I didn’t quit writing because I didn’t know how to quit writing. It was an addiction.When the plague washed ashore, my tour got canceled and then all the bookstores in the world closed. It seemed almost funny to me because I was in shock like everyone else. At other times I’d feel guilty, as if I’d tripwired Armageddon by publishing my stupid novel. There’s a word for that type of thinking. It’s called solipsism. I’d always been fond of solipsism. Solipsism and paranoia were like my two best friends growing up. And they were conditions I passed along to the narrator of my new novel, a disgruntled cabbie named Lou who believed the inanimate objects of his world to be conspiring against him, especially the traffic lights and Dodge Chargers. Poor Lou had inherited all my maladies. But he’d also scored a few good qualities I had to make up from scratch.
When the lock down hit, I’d been living back in Mississippi for a decade. Oxford was half rich foodies and half poor restaurant workers. It wasn’t only taxi drivers who were obsolete now it was half the service industry. Everyone I loved was freaked out. Then, right before the lock down began, I did something typically stupid and blew half my Harper’s cash on a fancy virtual-reality headset, the last one at Walmart. Then I hoarded up a bunch of canned goods, bought six handles of booze, and scored an undisclosed amount of pot. After that I went to the doctor’s and peed in a cup in order to get my prescription for Adderall refilled—only poor people have to pee in cups for drugs here in Oxford. All in all it was the most practical day in my life. Then I went home.

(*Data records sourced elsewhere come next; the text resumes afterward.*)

-- ==== Sys2Proof/Machine/Ops.lean ====
section
/-! DEFINITION. The operations that change the state: writing buffer bytes, accepting, rejecting or dropping a command
(43_command_lifecycle.md R170), the successful completion (R176), the completion with an error, which is what this
block does instead of taking an exception (60_exceptions.md R203), and the acknowledgement that is its return
(R207, R208). -/

namespace Sys2Proof.Machine

/-- Write one byte, keeping the list strictly rising. -/
def Memory.set : Memory → Nat → Byte → Memory
  | [], i, x => [(i, x)]
  | (a, b) :: m, i, x =>
    if i < a then (i, x) :: (a, b) :: m
    else if i = a then (i, x) :: m
    else (a, b) :: Memory.set m i x

/-- Write bytes at i, i+1, …. -/
def Memory.setBytes (m : Memory) (i : Nat) : List Byte → Memory
  | [] => m
  | x :: xs => Memory.setBytes (m.set i x) (i + 1) xs

/-- The one form a buffer is held in: indices strictly rising. -/
abbrev Memory.wf (m : Memory) : Prop := m.Pairwise fun x y => x.1 < y.1

/-- Every listed index is below the buffer's size. -/
abbrev Memory.below (m : Memory) (size : Nat) : Prop := ∀ x ∈ m, x.1 < size

/-- The step begins: its event is taken off the agenda and the counter of the steps moves on. -/
def State.advance (s : State) : State := { s with agenda := s.agenda.tail, tick := s.tick + 1 }

/-- Accept(w) (R170, R174): LC takes the command and IN_LEN, the results are cleared, BUSY is set. -/
def State.accept (i : Instr) (s : State) : State :=
  { s with
    lc := { op := i.op, variant := i.variant, len := s.inLen }
    outLen := 0
    errPos := noErrPos
    status := s.status.accepted }

/-- BadCmd() (R170, R172). -/
def State.badCmd (s : State) : State :=
  { s with outLen := 0, errPos := noErrPos, status := s.status.badCommand }

/-- A CMD write that is dropped while BUSY = 1 (R171). -/
def State.dropCmd (s : State) : State := { s with status := s.status.overrun }

/-- complete(out) (R176). LC keeps the command that ended: DESIGN CHOICE, log entry 16. -/
def State.complete (out : List Byte) (s : State) : State :=
  { s with
    obuf := s.obuf.setBytes 0 out
    outLen := BitVec.ofNat 32 out.length
    errPos := noErrPos
    status := s.status.completed codeOk }

/-- DecBound = (LC.len div G_out) * G_in (20_memory.md R65, 60_exceptions.md R205). -/
def State.decBound (v : Variant) (s : State) : Nat := s.lc.len.toNat / gOut v * gIn v

/-- OBUF after a codec error (R205): unchanged, but for InvalidCharacter, where the bytes below DecBound are draws. -/
def State.obufAfterError (v : Variant) (e : CodecError) (s : State) : Memory :=
  match e with
  | .invalidCharacter _ => s.obuf.setBytes 0 ((List.range (s.decBound v)).map (Config.spoiledObuf s.tick))
  | .invalidLength | .invalidPaddingCount => s.obuf

/-- raise Err(code, pos) (R203): the completion of a DEC command that ends with code 1, 2 or 3. LC keeps the command that
ended: DESIGN CHOICE, log entry 16. -/
def State.raiseErr (v : Variant) (e : CodecError) (s : State) : State :=
  { s with
    obuf := s.obufAfterError v e
    outLen := 0
    errPos := e.position
    status := s.status.completed e.code }

/-- A host write of v to STATUS (20_memory.md R58). With bit 1 it is the host's acknowledgement, the only return from
an error there is (60_exceptions.md R207, R208). -/
def State.acknowledge (v : Word) (s : State) : State := { s with status := s.status.writeOneToClear v }

/-- The completion of an ENC command of variant v (R175): `complete(EncodeCore(v, LC.len))`. -/
def State.runEncode (v : Variant) (s : State) : State :=
  s.complete (encodeCore v s.lc.len.toNat s.ibufByte)

/-- The completion of a DEC command of variant v (R175). -/
def State.runDecode (v : Variant) (s : State) : State :=
  match decodeCore v s.lc.len.toNat s.ibufByte with
  | .ok out => s.complete out
  | .err e => s.raiseErr v e

end Sys2Proof.Machine
end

I’d been renting the top floor of a small house near the square for years. The house was an old servant quarters tilted into a ravine thick with critters and kudzu. As spring arrived and kudzu started crawling over my house, I began to move deep into the world of virtual reality where I eventually became a professional boxer named Kid Hack. The virtual boxers I battled against were musclebound goons who had been designed to inspire great fear. Facing up to them in the ring scared the shit out of me even though I wouldn’t feel the blows they were about to rain in percussive flashes upon my body and skull. I took my new profession seriously and trained diligently on the virtual speed bag and heavy bag and reflex ball and went undefeated in my first three bouts. I had no real power behind either hook, but my left jab was an unstoppable flick that kept tallying up points until my asthma sprang to life during the third round at which point I grappled and held on for the decision. Some mornings I’d wake up so tired from sparring I couldn’t lift my arms.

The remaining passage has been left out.